Government coersion you can live with!
Pretty incoherent in both style and substance. Picked at random:
"The disc-rupturing machismo necessary for a cult of great-leader sport has its necessary reaction in masculine panic. Teddy Roosevelt, whom Watterson calls (correctly, in this reader's view) the template for the sporting president, built his compulsive athleticism on such vaporous sitting-room weaknesses as asthma, nearsightedness, neurasthenia, and a 'sickly' constitution."
So, "has its reaction in" means "is a reaction to"? And the genuine athlete TR is just as bad or worse than the fake athlete presidents -- because only a closet queen would try to leave his boyhood asthma and neurasthenia behind?
The whole piece is like this -- the snarkiness of a third-string movie reviewer, but what's the movie? Is it sports that are so contemptible, genuine liking for sports, fake liking for sports, some sports but not others? I can't make it out.
Government coersion you can live with!
Real leg-breakers, those Title IX officers.
"Coercion" inflation has rendered the term meaningless.
You're missing so much from this picture -- how soccer, despite its lack of spectator appeal to natives in the USA, fairly suddenly 45 yrs. ago started attracting so much participation of the young. How horse racing still rakes in the dough. How hard track auto racing has had a rapid recent surge in spectatorship. And last I heard (from the late Jean P. Shepherd), the sport with the greatest particip'n in the USA was...fishing.
They don't even have to do that. Football's been the premier college and even high school sport for over a century in this country. Nothing else is even close, although there are individual schools where a particular sport is bigger. The NCAA was an outgrowth of an intercollegiate football rules committee, not vice versa.
I considered Obama's statement about tearing out the White House bowling alley to be a slander against Polish-Americans. He can now rot in hell as far as I'm concerned.
You know, bowling is one of those sports that you can drink beer while playing, like whiffleball or skeet shooting. Don't knock it.
No 16-inch softball leagues in your area?
I assumed Barack Obama wanted to rip out the bowling alley because when he ventured amongst the hoi polloi in Pennsylvania he rolled a bunch of gutters.
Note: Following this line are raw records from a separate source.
-- ==== Sys2Proof/Certificates/Slice0/Obligations.lean ====
section
/-! DEFINITION. The statements for the provers. -/

namespace Sys2Proof.Machine

/-- The command completes, and the state after it satisfies P. -/
def Does (c : Instr) (s : State) (P : State → Prop) : Prop := ∃ t, exec c s = .next t ∧ P t

/-- The command completes: in a state that satisfies P and holds the posted writes that wait as they were, those are tried again (R251). -/
def DoesAndLands (c : Instr) (s : State) (P : State → Prop) : Prop := ∃ u, exec c s = .next u.landPosts ∧ u.posted = s.posted ∧ P u

/-- From s to t only registers of the list l, raised events ev with their counters, and nothing else changed. -/
structure OnlyRegs (s t : State) (l : List Nat) (ev : List Nat) : Prop where
  regs : ∀ a, a ∉ l → a ∉ ev.map countAddr → t.reg a = s.reg a
  events : t.events = s.events ++ ev.map fun i => (i, s.reg (routeAddr i))
  rest : { t with regs := s.regs, events := s.events } = s


/-- What a held device keeps: the state but for the timebase, the queue and nothing else. -/
def Still (z s : State) : Prop :=
  s.held ≠ none ∧ s.tb.slew = 0 ∧ (∀ c ∈ s.pending, isReset c = false) ∧ { s with pending := [], tb := {} } = z

/-- PORST_N and SYSRST_N asserted, a brownout and a thermal trip bring the device to such a state, with the timebase slew ended. -/
def ResetsHoldTheDevice : Prop :=
  ∀ s : State, (∀ c ∈ s.pending, isReset c = false) →
    (∀ c ∈ [Instr.porstAssert, .sysrstAssert, .supplyBrownout, .thermTrip], s.held = none →
      ∃ t, exec c s = .next t ∧ t.held ≠ none ∧ t.tb.slew = 0 ∧ t.pending = s.pending ∧ t.wakes = [] ∧ t.engSent = [] ∧ t.replies = [] ∧
        t.events = [] ∧ ∀ x : Fin 192, t.cores[x] = {}) ∧
    (s.held = none → ∃ t, exec .sysrstAssert s = .next t ∧ t.held = some .sysrst ∧ t.tb.now = s.tb.now ∧ t.tb.started = s.tb.started) ∧
    (s.held = none → ∃ t, exec .porstAssert s = .next t ∧ t.held = some .porst ∧ t.tb.now = 0 ∧ t.tb.started = false)

/-- Releases: the boot ROM starts from its first step, with the straps sampled at the release of PORST_N and after a supply recovery and
kept at the release of SYSRST_N (R370, R371, R434); a thermal trip keeps the device held until the sensors are cool (R444). -/
def ResetReleases : Prop :=
  ∀ (s : State) (straps : BitVec 3) (flash cool : Bool),
    (s.held = some .porst → (s.thermTrip = false ∨ cool = true) →
      exec (.porstRelease straps flash cool) s = .next ({ s with thermTrip := false }.bootRelease (some straps) flash)) ∧
    (s.held = some .porst → s.thermTrip = true → cool = false →
      exec (.porstRelease straps flash cool) s = .next { s with held := some .therm }) ∧
    (s.held = some .sysrst → exec (.sysrstRelease flash) s = .next (s.bootRelease none flash)) ∧
    (s.held = some .supply → s.thermTrip = false →
      exec (.supplyRecovery straps flash) s = .next (s.bootRelease (some straps) flash)) ∧
    (s.held = some .supply → s.thermTrip = true → exec (.supplyRecovery straps flash) s = .next { s with held := some .therm })

/-- A register reads as it was last set, and setting it leaves every other register, all memory and all else alone. -/
def RegisterReadAfterWrite : Prop :=
  ∀ (s : State) (a b : Nat) (v : Word), (s.setReg a v).reg a = v ∧ (b ≠ a → (s.setReg a v).reg b = s.reg b) ∧
    { s.setReg a v with regs := s.regs } = s

/-- Bytes written to memory read back, bytes outside them are as before, and the canonical form is kept. -/
def MemoryReadAfterWrite : Prop :=
  ∀ (s : State) (a : Nat) (l : List Byte),
    (∀ (i : Nat) (h : i < l.length), (s.setBytes a l).byte (a + i) = l[i]) ∧
    (∀ k, (k < a ∨ a + l.length ≤ k) → (s.setBytes a l).byte k = s.byte k) ∧
    (Memory.wf s.mem = true → Memory.wf (s.setBytes a l).mem = true) ∧
    { s.setBytes a l with mem := s.mem } = s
Football (American-style) still dominates every other sport in the US by a wide margin, at least on TV. Basketball has become the sport played by the most people, recently passing softball. How many people actually play football? Not many.
As for presidents, they should all be required to play golf every day, preferably 36 holes. The less time they have to "do" stuff, the better off we all are.